There are several reasons that support noncompensatory scoring, including considerations for patient safety, proficiency in distinct competencies (e.g., Accreditation Council for Graduate Medical Education or CanMEDS), and curricular relevance, among others.14–16 However, noncompensatory scoring also has direct implications on composite score reliability and diminishing psychometric properties of the assessment, for every incrementally added noncompensatory assessment measure.17–20 As such, a comprehensive analysis of these considerations can benefit how test scores are used and interpreted.

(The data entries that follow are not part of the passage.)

-- ==== Sys2Proof/Machine/GateController.lean ====
section
/-! DEFINITION. The gate controller's micro-operations (spec/44). -/

namespace Sys2Proof.Machine

/-- GATE.ARM (R201). -/
def execGateArm (s : State) : StepResult := .next s.gateArm

/-- GATE.OPEN (R203). -/
def execGateOpen (s : State) : StepResult := .next s.gateOpen

/-- GATE.FWD (R204). -/
def execGateFwd (z : IQ) (s : State) : StepResult := .next (s.gateFwd z)

/-- GATE.CLOSE (R206). -/
def execGateClose (s : State) : StepResult := .next s.gateClose

end Sys2Proof.Machine
end

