-- ==== Sys2Proof/Machine/Fetch.lean ====
section
/-! DEFINITION. Taking the HOST's next command word: the place of instruction fetch in a block that has no program
(R46, R73). -/

namespace Sys2Proof.Machine

/-- The oldest word the HOST has issued, and the state in which it no longer waits; none if no command is issued. -/
def State.nextCommand (s : State) : Option (Nat × State) :=
  match s.cmds with
  | [] => none
  | w :: rest => some (w, { s with cmds := rest })

/-- The HOST issues this word as the very next command. -/
def State.issueFirst (s : State) (w : Nat) : State := { s with cmds := w :: s.cmds }

end Sys2Proof.Machine
end

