/-- R180, with R163 and R165: DET.FIRE, when the command-detected condition holds and when it does not. The corrected
sample y is a value of the step, which the model holds in its own field (assumption 8). -/
def Obligations.DetFireOpensTheGate : Prop :=
  ∀ (z : IQ) (s : State),
    (s.edge = .rising → s.cfg.t1 < s.n → s.cfg.minPulses < s.p →
      ∃ t, exec (.detFire z) s = .next t ∧
        ∃ y, y = IQ.mk (s.cfg.num.sub z.i s.dc.i) (s.cfg.num.sub z.q s.dc.q) ∧
        t = { s with
          msq := if s.cfg.triggerAppendsMsq = true then
            [s.cfg.num.add (s.cfg.num.mul y.i y.i) (s.cfg.num.mul y.q y.q)] else []
          out := s.out ++ [y], written := s.written + 1, p := 0, n := 1, gate := .opened, evt := s.evt ++ [.evOpen]
          work := t.work } ∧ t.work.y = y) ∧
    (s.edge = .falling ∨ s.n ≤ s.cfg.t1 ∨ s.p ≤ s.cfg.minPulses → exec (.detFire z) s = .next s)

/-- R181: from the sample of the last EDGE.RISE on (N = 0), with P above MIN_PULSES and no later sample below the
threshold, the first T1 samples detect nothing and sample T1 + 1 fires. -/
def Obligations.DetectionFiresAtSampleT1PlusOne : Prop :=
  ∀ (s : State) (zs : List IQ) (z : IQ), Inv s → Processing s → s.gate = .closed → s.edge = .rising → s.n = 0 →
    s.cfg.minPulses < s.p → zs.length = s.cfg.t1 → NeverBelow s (zs ++ [z]) →
    ∃ u t, runInstrs (samplesOf zs) s = .next u ∧ u.gate = .closed ∧ u.n = s.cfg.t1 ∧ u.out = s.out ∧
      exec (.sample z.i z.q) u = .next t ∧ t.gate = .opened ∧ t.n = 1 ∧ t.p = 0 ∧
      t.rsp = ⟨.ok, .sample (s.cfg.num.csub z t.dc)⟩

/-- R182: after q samples below the threshold, the first of them at EDGE = RISING, a sample above it counts one pulse if
q exceeds PW div 2 and clears the counter otherwise. -/
def Obligations.LowRunOfQSamplesQualifiesThePulse : Prop :=
  ∀ (s u : State) (zs : List IQ) (z : IQ) (t : State), Inv s → Processing s → s.gate = .closed → s.edge = .rising →
    1 ≤ zs.length → zs.length < 2 ^ 32 - 1 → AlwaysBelow s zs → runInstrs (samplesOf zs) s = .next u →
    exec (.sample z.i z.q) u = .next t →
    s.cfg.num.lt (s.cfg.num.tf t.avg s.cfg.threshFraction) (s.cfg.num.mag z) = true →
    t.edge = .rising ∧ t.n = 0 ∧ t.gate = .closed ∧
      (s.cfg.pw / 2 < zs.length → s.p < 2 ^ 32 - 1 → t.p = s.p + 1) ∧ (zs.length ≤ s.cfg.pw / 2 → t.p = 0)

/-! ### Gate controller -/

/-- R201: GATE.ARM loads the length of the request, closes the gate and clears N; it does nothing otherwise. -/
def Obligations.GateArmLoadsTheWindowLength : Prop :=
  ∀ s : State, s.cfg.lEpc < 2 ^ 32 → s.cfg.lRn16 < 2 ^ 32 →
    (s.gate = .seekEpc →
      exec .gateArm s = .next { s with fwdLen := BitVec.ofNat 32 s.cfg.lEpc, gate := .closed, n := 0 }) ∧
    (s.gate = .seekRn16 →
      exec .gateArm s = .next { s with fwdLen := BitVec.ofNat 32 s.cfg.lRn16, gate := .closed, n := 0 }) ∧
    (s.gate = .closed ∨ s.gate = .opened → exec .gateArm s = .next s)

/-- R203: GATE.OPEN writes OPEN and N = 1, and among all commands only a SAMPLE opens the gate: one that is processed
with the gate not OPEN, in whose step the command-detected condition of R180 holds. -/
def Obligations.OnlyATriggerSampleOpensTheGate : Prop :=
  (∀ s : State, exec .gateOpen s = .next { s with n := 1, gate := .opened }) ∧
  (∀ (i : Instr) (s t : State), i.isCommand = true → s.gate ≠ .opened → exec i s = .next t → t.gate = .opened →
    (∃ x y, i = .sample x y) ∧ s.phase = .run ∧ t.n = 1 ∧ t.p = 0 ∧ t.edge = .rising ∧ s.edge = .rising ∧
      s.cfg.t1 < satInc s.n ∧ s.cfg.minPulses < s.p ∧ t.evt = s.evt ++ [.evOpen] ∧ t.rsp.ov = true)

/-- R204, with R27, R163 and R165: GATE.FWD forwards the corrected sample, appends its squared magnitude and counts it. That
the sample and its square stand among the values of the step afterwards is the model's choice (assumption 8). -/
def Obligations.GateFwdForwardsTheCorrectedSample : Prop :=
  ∀ (z : IQ) (s : State),
    ∃ y v, y = IQ.mk (s.cfg.num.sub z.i s.dc.i) (s.cfg.num.sub z.q s.dc.q) ∧
      v = s.cfg.num.add (s.cfg.num.mul y.i y.i) (s.cfg.num.mul y.q y.q) ∧
      exec (.gateFwd z) s = .next { s with
        out := s.out ++ [y], written := s.written + 1, msq := s.msq ++ [v]
        n := if s.n < 2 ^ 32 - 1 then s.n + 1 else s.n
        work := { s.work with y := y, sq := v } }

/-- R206: GATE.CLOSE closes a complete window and stops the invocation, and leaves any other alone. -/
def Obligations.GateCloseEndsTheWindow : Prop :=
  ∀ s : State,
    (s.fwdLen.toNat ≤ s.n →
      exec .gateClose s = .next { s with gate := .closed, phase := .stop, evt := s.evt ++ [.evClose] }) ∧
    (s.n < s.fwdLen.toNat → exec .gateClose s = .next s)

/-- R207, the rest of an open window within one invocation: a window that has forwarded N samples (the trigger sample
among them) forwards max(FWD_LEN, 2) - N more, corrected with the frozen DC, with their squared magnitudes appended to MSQ, and
then is closed with the answer DONE. The trigger sample itself, and an END and BEGIN inside the window, are not in it. -/
def Obligations.WindowForwardsItsWholeLength : Prop :=
  ∀ (s : State) (zs : List IQ), Inv s → Processing s → s.gate = .opened →
    s.n + zs.length = max s.fwdLen.toNat 2 →
    ∃ t, runInstrs (samplesOf zs) s = .next t ∧ t.gate = .closed ∧ t.phase = .stop ∧
      t.n = max s.fwdLen.toNat 2 ∧ t.out = s.out ++ zs.map (s.cfg.num.csub · s.dc) ∧
      t.msq = s.msq ++ zs.map (fun z => s.cfg.num.msq (s.cfg.num.csub z s.dc)) ∧
      t.written = s.written + zs.length ∧ t.consumed = s.consumed + zs.length ∧
      t.evt = s.evt ++ [.evClose] ∧ t.rsp.code = .done

/-- R200: every change of GATE that a command makes is a row of the transition table. -/
def Obligations.GateTransitionsAreTheTable : Prop :=
  ∀ (i : Instr) (s t : State), i.isCommand = true → exec i s = .next t → t.gate ≠ s.gate →
    (i.expand = .ctxwr .gate 1 ∧ s.phase = .idle ∧ t.gate = .seekEpc) ∨
    (i.expand = .ctxwr .gate 2 ∧ s.phase = .idle ∧ t.gate = .seekRn16) ∨
    ((∃ now, i = .beginInv now) ∧ s.gate = .seekEpc ∧ t.gate = .closed ∧ t.fwdLen = regWord s.cfg.lEpc ∧ t.n = 0) ∨
    ((∃ now, i = .beginInv now) ∧ s.gate = .seekRn16 ∧ t.gate = .closed ∧ t.fwdLen = regWord s.cfg.lRn16 ∧
      t.n = 0) ∨
    ((∃ x y, i = .sample x y) ∧ s.gate ≠ .opened ∧ t.gate = .opened) ∨
    ((∃ x y, i = .sample x y) ∧ s.gate = .opened ∧ t.gate = .closed ∧ t.phase = .stop ∧ s.fwdLen.toNat ≤ t.n) ∨
    (i = .reset ∧ t.gate = .closed)

/-! ### Stream router -/

/-- R226, R227, R262, R201: BEGIN in PHASE = IDLE, and ERR_PHASE with no state change elsewhere. -/
def Obligations.BeginStartsAnInvocation : Prop :=
  ∀ (now : Word32) (s : State), s.cfg.lEpc < 2 ^ 32 → s.cfg.lRn16 < 2 ^ 32 →
    (s.phase = .idle →
      ∃ ends : Bool, (ends = true ↔
          (s.cfg.maxQueries < s.nq.toNat ∨ s.cfg.tagTarget < s.ntags.toNat) ∧ s.status ≠ .terminated) ∧
        exec (.beginInv now) s = .next { s with
          status := if ends then .terminated else s.status
          tsEnd := if ends then now else s.tsEnd
          evt := if ends then s.evt ++ [.evTerminated (now - s.tsStart)] else s.evt
          gate := if s.gate = .opened then .opened else .closed
          fwdLen := if s.gate = .seekEpc then BitVec.ofNat 32 s.cfg.lEpc
            else if s.gate = .seekRn16 then BitVec.ofNat 32 s.cfg.lRn16 else s.fwdLen
          n := if s.gate = .seekEpc ∨ s.gate = .seekRn16 then 0 else s.n
          consumed := 0, written := 0, phase := .run, rsp := ⟨.ok, .empty⟩ }) ∧
    (s.phase ≠ .idle → exec (.beginInv now) s = .next { s with rsp := ⟨.errPhase, .empty⟩ })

In this study, we use national data from three consecutive years to examine internal structure and consequential validity evidence of composite scores and composite decisions related to compensatory and noncompensatory scoring. We use the Board Certification Examination for family medicine specialists in Japan to contribute to this empirical discussion. Implications for weighting of assessment components and pass–fail consequences are discussed.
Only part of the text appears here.